RNNs evolving on an equilibrium manifold: a panacea for vanishing and exploding gradients?
Files
Date
2020
DOI
Authors
Kag, Anil
Zhang, Ziming
Saligrama, Venkatesh
Version
OA Version
Published version
Citation
Anil Kag, Ziming Zhang, Venkatesh Saligrama. 2020. "RNNs Evolving on an Equilibrium Manifold: A Panacea for Vanishing and Exploding Gradients?." International Conference on Learning Representations (ICLR).
Abstract
Recurrent neural networks (RNNs) are particularly well-suited for modeling longterm
dependencies in sequential data, but are notoriously hard to train because the
error backpropagated in time either vanishes or explodes at an exponential rate.

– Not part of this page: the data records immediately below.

/-! ## Ranges of the unit and of cue memory -/

/-- The unit's records and run count in range (R142, R150). -/
structure CueUnit.InRange (c : CueUnit) : Prop where
  current : ∀ i ∈ c.current, i < 512
  last : ∀ i ∈ c.lastCompleted, i < 512
  run : c.runCount ≤ 64
  going : c.state = .running → c.runCount < 64

structure CueInRange (s : State) : Prop where
  memory : MemoryInRange s
  unit : s.cue.InRange

def KeepsCue (s t : State) : Prop := CueInRange s → CueInRange t

theorem keepsCue_of_only {s t : State} (k : Only (allBut [.memory, .cue]) s t) : KeepsCue s t := fun h => by
  have hmem : t.memory = s.memory := k.field (by simp : Field.memory ∈ _)
  have hcue : t.cue = s.cue := k.field (by simp : Field.cue ∈ _)
  exact ⟨fun c hc => h.memory c (hmem ▸ hc), hcue ▸ h.unit⟩

theorem relayed_keepsCue : Relayed (allBut [.memory, .cue]) KeepsCue :=
  { free := keepsCue_of_only
    trans := fun h k hs => k (h hs)
    bump := fun s n c => keepsCue_of_only (bumpBy_only s n c).but
    settle := fun s => keepsCue_of_only (settle_only s).but
    start := fun s a => keepsCue_of_only (startStroke_only a s).but
    dequeue := fun s a => keepsCue_of_only (dequeue_only a s).but
    join := fun s _ _ _ => keepsCue_of_only (sched_only s fun x => { x with queue := x.queue ++ _ }).but
    reiterate := fun s _ _ _ => keepsCue_of_only (sched_only s fun x => { x with reiterations := x.reiterations ++ _ }).but
    endReiteration := fun s a => keepsCue_of_only (endReiteration_only a s).but
    damper := fun s i f => keepsCue_of_only (modDamper_only s i f).but
    joins := fun s p _ _ _ _ => keepsCue_of_only (setPlayer_only s p _).but
    begins := fun s p _ _ _ _ _ _ => keepsCue_of_only (setPlayer_only s p _).but
    steps := fun s p _ _ _ _ _ _ _ => keepsCue_of_only (setPlayer_only s p _).but
    leaves := fun s p _ _ _ _ => keepsCue_of_only (setPlayer_only s p _).but }

/-- A record marked keeps its body. -/
theorem memoryInRange_markRecord {s : State} (h : MemoryInRange s) (i : Nat) (st : RecordState) : MemoryInRange (markRecord i st s) := by
  intro c hc
  obtain ⟨j, hj⟩ := List.mem_iff_getElem?.1 hc
  have hj' : (s.memory.modify i fun r => r.map fun c => { c with state := st })[j]? = some (some c) := hj
  rw [List.getElem?_modify] at hj'
  cases hm : s.memory[j]? with
  | none => rw [hm] at hj'; cases hj'
  | some x =>
    have hx := List.mem_of_getElem? hm
    rw [hm] at hj'
    have e : (if i = j then x.map fun c : CueRecord => { c with state := st } else x) = some c := Option.some.inj hj'
    by_cases hij : i = j
    · rw [if_pos hij] at e
      obtain ⟨d, hd, rfl⟩ := Option.map_eq_some_iff.1 e
      exact h d (hd ▸ hx)
    · rw [if_neg hij] at e
      exact h c (e ▸ hx)

theorem CueUnit.InRange.stopped {c : CueUnit} (h : c.InRange) (reason : StopReason) : (c.stopped reason).InRange :=
  ⟨h.current, h.last, h.run, fun e => by cases e⟩

theorem cueInRange_cueGoesIdle {s : State} (h : CueInRange s) (reason : StopReason) : CueInRange (cueGoesIdle reason s) := by
  refine ⟨fun c hc => h.memory c (by rwa [cueGoesIdle_memory] at hc), ?_⟩
  rw [cueGoesIdle_cue]
  exact h.unit.stopped reason

theorem mem_some_of_lt {i n : Nat} (h : i < n) : ∀ j ∈ some i, j < n := fun _ e => Option.mem_some_iff.1 e ▸ h

theorem CueUnit.InRange.onward {c : CueUnit} (h : c.InRange) {i : Nat} (hi : i < 512) {body : CueBody} (hb : body.InRange) :
    (c.onward i body).InRange := by
  unfold CueUnit.onward
  have hnext := hb.1
  split
  · exact ⟨mem_some_of_lt hi, h.last, h.run, fun e => by cases e⟩
  next n hn =>
    have hlt : n < 512 := hnext n (by rw [hn]; rfl)
    split
    · exact ⟨mem_some_of_lt hlt, h.last, h.run, fun e => by cases e⟩
    · split
      · exact ⟨mem_some_of_lt hi, h.last, h.run, fun e => by cases e⟩
      next hrun => exact ⟨mem_some_of_lt hlt, h.last, h.run, fun _ => Nat.lt_of_not_le hrun⟩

While a number of works attempt to mitigate this effect through gated recurrent
units, skip-connections, parametric constraints and design choices, we propose a
novel incremental RNN (iRNN), where hidden state vectors keep track of incremental
changes, and as such approximate state-vector increments of Rosenblatt’s
(1962) continuous-time RNNs. iRNN exhibits identity gradients and is able to
account for long-term dependencies (LTD). We show that our method is computationally
efficient overcoming overheads of many existing methods that attempt to
improve RNN training, while suffering no performance degradation. We demonstrate
the utility of our approach with extensive experiments and show competitive
performance against standard LSTMs on LTD and other non-LTD tasks.